--- START ---

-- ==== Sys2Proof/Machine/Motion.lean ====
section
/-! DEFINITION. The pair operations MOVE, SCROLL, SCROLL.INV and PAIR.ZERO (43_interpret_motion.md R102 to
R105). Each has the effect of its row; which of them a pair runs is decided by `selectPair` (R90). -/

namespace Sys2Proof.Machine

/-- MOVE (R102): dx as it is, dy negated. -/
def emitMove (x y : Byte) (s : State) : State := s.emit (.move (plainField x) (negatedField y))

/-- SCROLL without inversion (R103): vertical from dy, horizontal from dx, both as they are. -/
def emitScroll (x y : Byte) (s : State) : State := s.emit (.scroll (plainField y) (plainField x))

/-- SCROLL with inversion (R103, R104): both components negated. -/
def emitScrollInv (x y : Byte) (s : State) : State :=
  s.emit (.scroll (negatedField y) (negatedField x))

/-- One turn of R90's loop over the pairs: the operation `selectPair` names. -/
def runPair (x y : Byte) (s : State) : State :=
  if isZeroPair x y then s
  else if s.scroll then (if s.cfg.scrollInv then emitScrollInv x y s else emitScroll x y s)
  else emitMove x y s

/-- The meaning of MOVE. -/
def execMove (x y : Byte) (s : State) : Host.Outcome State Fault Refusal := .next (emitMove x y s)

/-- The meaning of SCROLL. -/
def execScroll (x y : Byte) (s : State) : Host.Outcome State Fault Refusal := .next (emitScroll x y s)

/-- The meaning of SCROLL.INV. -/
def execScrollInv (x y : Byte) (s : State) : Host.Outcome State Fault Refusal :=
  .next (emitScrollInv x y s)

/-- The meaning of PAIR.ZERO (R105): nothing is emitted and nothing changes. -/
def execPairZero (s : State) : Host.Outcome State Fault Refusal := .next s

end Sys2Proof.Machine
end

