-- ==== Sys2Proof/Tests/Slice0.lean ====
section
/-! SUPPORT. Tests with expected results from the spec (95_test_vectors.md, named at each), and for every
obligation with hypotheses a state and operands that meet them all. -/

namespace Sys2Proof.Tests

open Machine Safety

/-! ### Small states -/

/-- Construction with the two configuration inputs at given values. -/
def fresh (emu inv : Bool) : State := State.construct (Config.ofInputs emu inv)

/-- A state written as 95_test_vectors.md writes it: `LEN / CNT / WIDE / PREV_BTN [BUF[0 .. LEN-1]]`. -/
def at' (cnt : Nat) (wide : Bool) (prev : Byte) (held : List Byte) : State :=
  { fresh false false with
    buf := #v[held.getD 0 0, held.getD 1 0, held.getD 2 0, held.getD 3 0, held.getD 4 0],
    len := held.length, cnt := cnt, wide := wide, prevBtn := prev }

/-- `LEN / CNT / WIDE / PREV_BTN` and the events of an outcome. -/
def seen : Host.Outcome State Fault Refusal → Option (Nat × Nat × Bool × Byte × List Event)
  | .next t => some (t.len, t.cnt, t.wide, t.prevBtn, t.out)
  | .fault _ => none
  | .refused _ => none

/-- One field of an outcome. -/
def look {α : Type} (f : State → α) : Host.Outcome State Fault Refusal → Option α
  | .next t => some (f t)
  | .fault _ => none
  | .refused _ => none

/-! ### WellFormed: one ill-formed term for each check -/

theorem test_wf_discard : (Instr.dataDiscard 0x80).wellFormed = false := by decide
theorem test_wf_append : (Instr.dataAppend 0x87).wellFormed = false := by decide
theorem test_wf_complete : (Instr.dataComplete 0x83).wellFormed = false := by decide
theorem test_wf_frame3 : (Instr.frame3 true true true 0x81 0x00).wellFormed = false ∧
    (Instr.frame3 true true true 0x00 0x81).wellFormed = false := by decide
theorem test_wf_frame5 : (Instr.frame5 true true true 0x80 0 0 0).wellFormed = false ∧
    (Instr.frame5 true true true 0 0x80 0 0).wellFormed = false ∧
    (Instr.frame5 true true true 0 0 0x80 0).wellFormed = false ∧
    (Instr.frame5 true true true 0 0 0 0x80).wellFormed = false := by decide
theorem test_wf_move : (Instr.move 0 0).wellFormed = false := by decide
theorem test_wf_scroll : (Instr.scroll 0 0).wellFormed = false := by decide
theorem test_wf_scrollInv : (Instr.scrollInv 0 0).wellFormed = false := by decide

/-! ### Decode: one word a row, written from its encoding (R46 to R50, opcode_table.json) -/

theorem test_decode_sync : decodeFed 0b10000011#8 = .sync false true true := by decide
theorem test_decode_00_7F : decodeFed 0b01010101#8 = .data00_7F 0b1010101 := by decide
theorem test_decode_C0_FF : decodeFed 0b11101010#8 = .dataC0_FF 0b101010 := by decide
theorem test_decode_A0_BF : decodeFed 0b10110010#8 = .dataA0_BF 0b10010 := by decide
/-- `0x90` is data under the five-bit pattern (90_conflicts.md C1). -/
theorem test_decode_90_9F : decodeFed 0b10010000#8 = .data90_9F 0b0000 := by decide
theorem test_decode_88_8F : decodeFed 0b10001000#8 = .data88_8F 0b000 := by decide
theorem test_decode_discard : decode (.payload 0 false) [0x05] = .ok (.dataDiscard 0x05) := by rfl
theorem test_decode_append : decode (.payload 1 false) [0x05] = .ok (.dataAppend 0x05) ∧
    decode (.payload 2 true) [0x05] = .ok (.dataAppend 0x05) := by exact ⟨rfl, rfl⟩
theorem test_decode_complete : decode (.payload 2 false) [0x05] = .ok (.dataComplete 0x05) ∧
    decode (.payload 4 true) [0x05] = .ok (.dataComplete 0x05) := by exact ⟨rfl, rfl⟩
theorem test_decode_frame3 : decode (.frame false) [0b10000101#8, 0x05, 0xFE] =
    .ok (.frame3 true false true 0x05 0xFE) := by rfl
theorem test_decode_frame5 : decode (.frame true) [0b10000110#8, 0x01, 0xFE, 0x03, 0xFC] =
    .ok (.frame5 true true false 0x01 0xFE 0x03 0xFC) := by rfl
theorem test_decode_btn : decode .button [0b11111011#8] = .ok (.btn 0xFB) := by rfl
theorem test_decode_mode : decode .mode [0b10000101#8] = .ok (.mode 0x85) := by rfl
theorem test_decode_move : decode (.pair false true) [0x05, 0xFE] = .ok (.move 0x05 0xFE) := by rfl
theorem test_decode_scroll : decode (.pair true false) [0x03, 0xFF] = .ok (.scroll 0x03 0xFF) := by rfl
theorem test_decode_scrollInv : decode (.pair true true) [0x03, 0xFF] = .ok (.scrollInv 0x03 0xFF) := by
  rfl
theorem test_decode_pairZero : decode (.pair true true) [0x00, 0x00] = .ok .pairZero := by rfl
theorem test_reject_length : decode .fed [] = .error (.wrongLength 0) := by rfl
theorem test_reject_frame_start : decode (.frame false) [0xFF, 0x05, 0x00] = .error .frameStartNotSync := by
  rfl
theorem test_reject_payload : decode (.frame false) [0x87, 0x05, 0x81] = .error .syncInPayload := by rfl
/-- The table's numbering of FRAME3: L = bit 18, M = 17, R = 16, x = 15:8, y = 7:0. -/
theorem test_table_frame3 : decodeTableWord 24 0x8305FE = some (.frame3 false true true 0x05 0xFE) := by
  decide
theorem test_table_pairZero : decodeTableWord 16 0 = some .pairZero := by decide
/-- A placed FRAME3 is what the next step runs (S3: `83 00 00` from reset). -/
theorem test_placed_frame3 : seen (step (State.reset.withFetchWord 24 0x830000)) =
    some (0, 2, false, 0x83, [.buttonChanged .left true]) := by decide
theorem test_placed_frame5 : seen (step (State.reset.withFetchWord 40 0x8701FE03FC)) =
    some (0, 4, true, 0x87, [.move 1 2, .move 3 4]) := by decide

--- END ---

Task statement: Return the entries above unchanged, starting at the first line and stopping after the line with "def emitMove (x".

Response below:
-- ==== Sys2Proof/Machine/Motion.lean ====
section
/-! DEFINITION. The pair operations MOVE, SCROLL, SCROLL.INV and PAIR.ZERO (43_interpret_motion.md R102 to
R105). Each has the effect of its row; which of them a pair runs is decided by `selectPair` (R90). -/

namespace Sys2Proof.Machine

/-- MOVE (R102): dx as it is, dy negated. -/
def emitMove (x y : Byte) (s : State) : State := s.emit (.move (plainField x) (negatedField y))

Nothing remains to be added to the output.